Hickes has preserved a curious Saxon bond of this kind, which he calls
a SODALITIUM, and which contains many particulars characteristical of
the manners and customs of the times [m]. All the associates are
there said to be gentlemen of Cambridgeshire, and they swear before
the holy relics to observe their confederacy, and to be faithful to
each other: they promise to bury any of the associates who dies, in
whatever place he had appointed; to contribute to his funeral charges,
and to attend at his interment; and whoever is wanting in this last
duty, binds himself to pay a measure of honey. When any of the
associates is in danger, and calls for the assistance of his fellows,
they promise, besides flying to his succour, to give information to
the sheriff; and if he be negligent in protecting the person exposed
to danger, they engage to levy a fine of one pound upon him: if the
president of the society himself be wanting in this particular, he
binds himself to pay one pound; unless he has the reasonable excuse of
sickness, or of duty to his superior. When any of the associates is
murdered, they are to exact eight pounds from the murderer; and if he
refuse to pay it, they are to prosecute him for the sum at their joint
expense. If any of the associates who happens to be poor kill a man,
the society are to contribute, by a certain proportion, to pay his
fine: a mark a-piece if the fine be seven hundred shillings; less if
the person killed be a clown or ceorle; the half of that sum, again,
if he be a Welshman.

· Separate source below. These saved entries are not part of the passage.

-- ==== Sys2Proof/Laws/Build.lean ====
section
/-! SUPPORT. What a build of code lengths gives (44_huffman.md R221 to R226), in one structure. -/

namespace Sys2Proof.Machine

/-- What the lengths of a build are like. -/
structure Built (freq : List Nat) (limit : Nat) (lens : List Nat) : Prop where
  length : lens.length = freq.length
  used : ∀ k, 0 < freq.getD k 0 → 0 < lens.getD k 0
  bounded : ∀ l ∈ lens, l ≤ limit
  kraft : kraft limit lens = 2 ^ limit
  free : PrefixFree lens
  padding : ∀ k, 2 ≤ k → freq.getD k 0 = 0 → lens.getD k 0 = 0

theorem kraft_scale {limit m : Nat} {lens : List Nat} (h : ∀ l ∈ lens, l ≤ limit) :
    kraft (limit + m) lens = kraft limit lens * 2 ^ m := by
  induction lens with
  | nil => simp [kraft]
  | cons l lens ih =>
    have h1 := h l List.mem_cons_self
    have h2 := ih fun x hx => h x (List.mem_cons_of_mem _ hx)
    simp only [kraft, List.filter_cons] at h2 ⊢
    split
    · simp only [List.map_cons, List.sum_cons, h2, Nat.add_mul]
      rw [← Nat.pow_add]
      congr 2
      omega
    · exact h2

/-- A padding leaf is one of the two lowest symbols (44_huffman.md R221). -/
theorem hufLeaves_padding {freq : List Nat} {k : Nat} (hf : 2 ≤ freq.length) (hk : 2 ≤ k)
    (h0 : freq.getD k 0 = 0) : k ∉ (hufLeaves freq).map Prod.fst := by
  intro hm
  have hkl := hufLeaves_lt hm
  have hlen := (hufLeaves_length freq hf).2
  have hnd := hufLeaves_nodup freq
  rw [List.getD_eq_getElem?_getD, List.getElem?_eq_getElem hkl, Option.getD_some] at h0
  -- k is a padding leaf
  rw [hufLeaves_fst] at hm
  have hpad : k ∈ ((freq.zipIdx.filter (fun x => x.1 = 0)).map Prod.snd).take
      (2 - ((freq.zipIdx.filter (fun x => x.1 > 0)).map Prod.snd).length) := by
    rcases List.mem_append.1 hm with hm | hm
    · obtain ⟨x, hx, e⟩ := List.mem_map.1 hm
      have hx' := List.mem_filter.1 hx
      obtain ⟨h1, h2⟩ := List.mem_zipIdx' hx'.1
      have h3 : freq[k] = x.1 := by simp [h2, e]
      have h4 : 0 < x.1 := by simpa using hx'.2
      omega
    · exact hm
  have hused : ((freq.zipIdx.filter (fun x => x.1 > 0)).map Prod.snd).length < 2 := by
    by_contra hge
    rw [show 2 - ((freq.zipIdx.filter (fun x => x.1 > 0)).map Prod.snd).length = 0 by omega] at hpad
    simp at hpad
  -- every lower symbol is a leaf
  have hlow : ∀ r, r < k → r ∈ (hufLeaves freq).map Prod.fst := by
    intro r hr
    have hrl : r < freq.length := by omega
    by_cases hr0 : freq[r] = 0
    · rw [hufLeaves_fst]
      apply List.mem_append_right
      have hmem : r ∈ (freq.zipIdx.filter (fun x => x.1 = 0)).map Prod.snd := by
        refine List.mem_map.2 ⟨(freq[r], r), List.mem_filter.2 ⟨?_, by simpa using hr0⟩, rfl⟩
        exact List.mem_zipIdx_iff_getElem?.2 (by simp [hrl])
      have hsort : ((freq.zipIdx.filter (fun x => x.1 = 0)).map Prod.snd).Pairwise (· < ·) := by
        have : (freq.zipIdx.map Prod.snd).Pairwise (· < ·) := by
          rw [List.zipIdx_map_snd]
          exact List.pairwise_lt_range'
        exact this.sublist (List.filter_sublist.map Prod.snd)
      generalize (freq.zipIdx.filter (fun x => x.1 = 0)).map Prod.snd = l at *
      generalize 2 - ((freq.zipIdx.filter (fun x => x.1 > 0)).map Prod.snd).length = n at *
      rw [← List.take_append_drop n l] at hmem hsort
      rcases List.mem_append.1 hmem with h | h
      · exact h
      · have := (List.pairwise_append.1 hsort).2.2 k hpad r h
        omega
    · exact hufLeaves_of_used hrl (by omega)
  have h3 : [0, 1, k] ⊆ (hufLeaves freq).map Prod.fst := by
    intro x hx
    simp only [List.mem_cons, List.not_mem_nil, or_false] at hx
    rcases hx with rfl | rfl | rfl
    · exact hlow _ (by omega)
    · exact hlow _ (by omega)
    · rw [hufLeaves_fst]; exact hm
  have hsub : [0, 1, k].Nodup := by simp; omega
  have := (hsub.subperm h3).length_le
  have hu : ((freq.zipIdx.filter (fun x => x.1 > 0)).map Prod.snd).length = (freq.filter (fun f => f > 0)).length := by
    have : freq.filter (fun f => f > 0) = (freq.zipIdx.filter (fun x => x.1 > 0)).map Prod.fst := by
      conv_lhs => rw [← List.zipIdx_map_fst 0 freq, List.filter_map]
      rfl
    rw [this, List.length_map, List.length_map]
  simp only [List.length_cons, List.length_nil] at this
  omega

/-- A build that succeeds (44_huffman.md R226). -/
theorem hufBuild_built {freq lens : List Nat} {limit : Nat} (hf : 2 ≤ freq.length) (h1 : 1 ≤ limit) (h2 : limit ≤ 15)
    (h : hufBuild freq limit = .ok lens) : Built freq limit lens := by
  rcases hufBuild_cases hf h1 with ⟨t, ht, hp, hm⟩ | ⟨ht, -⟩
  · rw [ht] at h
    obtain rfl : treeLens freq.length t = lens := by injection h
    have hn : t.syms.Nodup := hp.nodup_iff.2 (hufLeaves_nodup freq)
    have h2s : 2 ≤ t.syms.length := by rw [hp.length_eq]; exact (hufLeaves_length freq hf).1
    have hlt : ∀ s ∈ t.syms, s < freq.length := fun s hs => hufLeaves_lt (hp.mem_iff.1 hs)
    have hb : ∀ l ∈ treeLens freq.length t, l ≤ limit := by
      intro l hl
      obtain ⟨s, hs, rfl⟩ := List.mem_map.1 hl
      by_cases hst : s ∈ t.syms
      · have := (treeLens_spec (n := freq.length) hn s (List.mem_range.1 hs)).1 hst
        rw [treeLens_getD t (List.mem_range.1 hs)] at this
        exact ((maxDepth_spec t).1 _ this).trans hm
      · rw [depthOf_of_not_mem (by rw [depths_syms]; exact hst)]
        omega
    have hk := treeLens_kraft hn hlt h2s hm
    refine ⟨treeLens_length _ _, fun k hk => ?_, hb, hk, ?_, fun k hk2 hk0 => ?_⟩
    · have hkl : k < freq.length := by
        by_contra hge
        rw [List.getD_eq_getElem?_getD, List.getElem?_eq_none (by omega)] at hk
        simp at hk
      rw [List.getD_eq_getElem?_getD, List.getElem?_eq_getElem hkl, Option.getD_some] at hk
      have hmem := hp.mem_iff.2 (hufLeaves_of_used hkl hk)
      exact depths_pos h2s ((treeLens_spec hn k hkl).1 hmem)
    · refine prefixFree_of_kraft (fun l hl => (hb l hl).trans h2) ?_
      have := kraft_scale (m := 15 - limit) hb
      rw [show limit + (15 - limit) = 15 by omega, hk, ← Nat.pow_add, show limit + (15 - limit) = 15 by omega] at this
      exact this.le
    · by_cases hkl : k < freq.length
      · exact (treeLens_spec hn k hkl).2 fun hmem => hufLeaves_padding hf hk2 hk0 (hp.mem_iff.1 hmem)
      · rw [List.getD_eq_getElem?_getD, List.getElem?_eq_none (by rw [treeLens_length]; omega)]
        rfl
  · rw [ht] at h
    cases h

end Sys2Proof.Machine
end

But where any of the associates kills a man,
wilfully and without provocation, he must himself pay the fine. If
any of the associates kill any of his fellows in a like criminal
manner, besides paying the usual fine to the relations of the
deceased, he must pay eight pounds to the society, or renounce the
benefit of it; in which case, they bind themselves, under the penalty
of one pound, never to eat or drink with him, except in the presence
of the king, bishop, or alderman. There are other regulations to
protect themselves and their servants from all injuries, to revenge
such as are committed, and to prevent their giving abusive language to
each other; and the fine, which they engage to pay for this last
offence, is a measure of honey.
[FN [k] Brady's Treatise of Boroughs, p. 3, 4, 5, &c. The case was
the same with the freemen in the country. See Pref. to his Hist. p.
8, 9, 10, &c. [1] LL. Edw. Conf. Sec. 8. apud Ingulph. [m] Dissert.
Epist. p. 21.]

It is not to be doubted but a confederacy of this kind must have been
a great source of friendship and attachment; when men lived in
perpetual danger from enemies, robbers, and oppressors, and received
protection chiefly from their personal valour, and from the assistance
of their friends or patrons. As animosities were then more violent,
connexions were also more intimate, whether voluntary or derived from
blood: the most remote degree of propinquity was regarded: an
indelible memory of benefits was preserved: severe vengeance was taken
for injuries, both from a point of honour, and as the best means of
future security: and the civil union being weak, many private
engagements were contracted in order to supply its place, and to
procure men that safety which the laws and their own innocence were
not alone able to insure to them.

On the whole, notwithstanding the seeming liberty, or rather
licentiousness, of the Anglo-Saxons, the great body even of the free
citizens, in those ages, really enjoyed much less true liberty, than
where the execution of the laws is the most severe, and where subjects
are reduced to the strictest subordination and dependence on the civil
magistrate. The reason is derived from the excess itself of that
liberty. Men must guard themselves at any price against insults and
injuries; and where they receive not protection from the laws and
magistrate, they will seek it by submission to superiors, and by
herding in some private confederacy which acts under the direction of
a powerful leader. And thus all anarchy is the immediate cause of
tyranny, if not over the state, at least over many of the individuals.
Security was provided by the Saxon laws to all members of the
Wittenagemot, both in going and returning, EXCEPT THEY WERE NOTORIOUS
THIEVES AND ROBBERS.

[MN The several orders of men.]
The German Saxons, as the other nations of that continent, were
divided into three ranks of men, the noble, the free, and the slaves
[n]. This distinction they brought over with them into Britain.
[FN [n] Nithard. Hist. lib. 4.]

The nobles were called thanes; and were of two kinds, the king's
thanes and lesser thanes. The latter seem to have been dependent on
the former; and to have received lands, for which they paid rent,
services, or attendance in peace and war [o]. We know of no title
which raised any one to the rank of thane, except noble birth and the
possession of land. The former was always much regarded by all the
German nations, even in their most barbarous state; and as the Saxon
nobility, having little credit, could scarcely burthen their estates
with much debt, and as the Commons had little trade or industry by
which they could accumulate riches, these two ranks of men, even
though they were not separated by positive laws, might remain long
distinct, and the noble families continue many ages in opulence and
splendour. There were no middle ranks of men that could gradually mix
with their superiors, and insensibly procure to themselves honour and
distinction. If by any extraordinary accident a mean person acquired
riches, a circumstance so singular made him be known and remarked; he
became the object of envy, as well as of indignation, to all the
nobles; he would have great difficulty to defend what he had acquired;
and he would find it impossible to protect himself from oppression,
except by courting the patronage of some great chieftain, and paying a
large price for his safety.
[FN [o] Spellm. Feuds and Tenures, p. 40.]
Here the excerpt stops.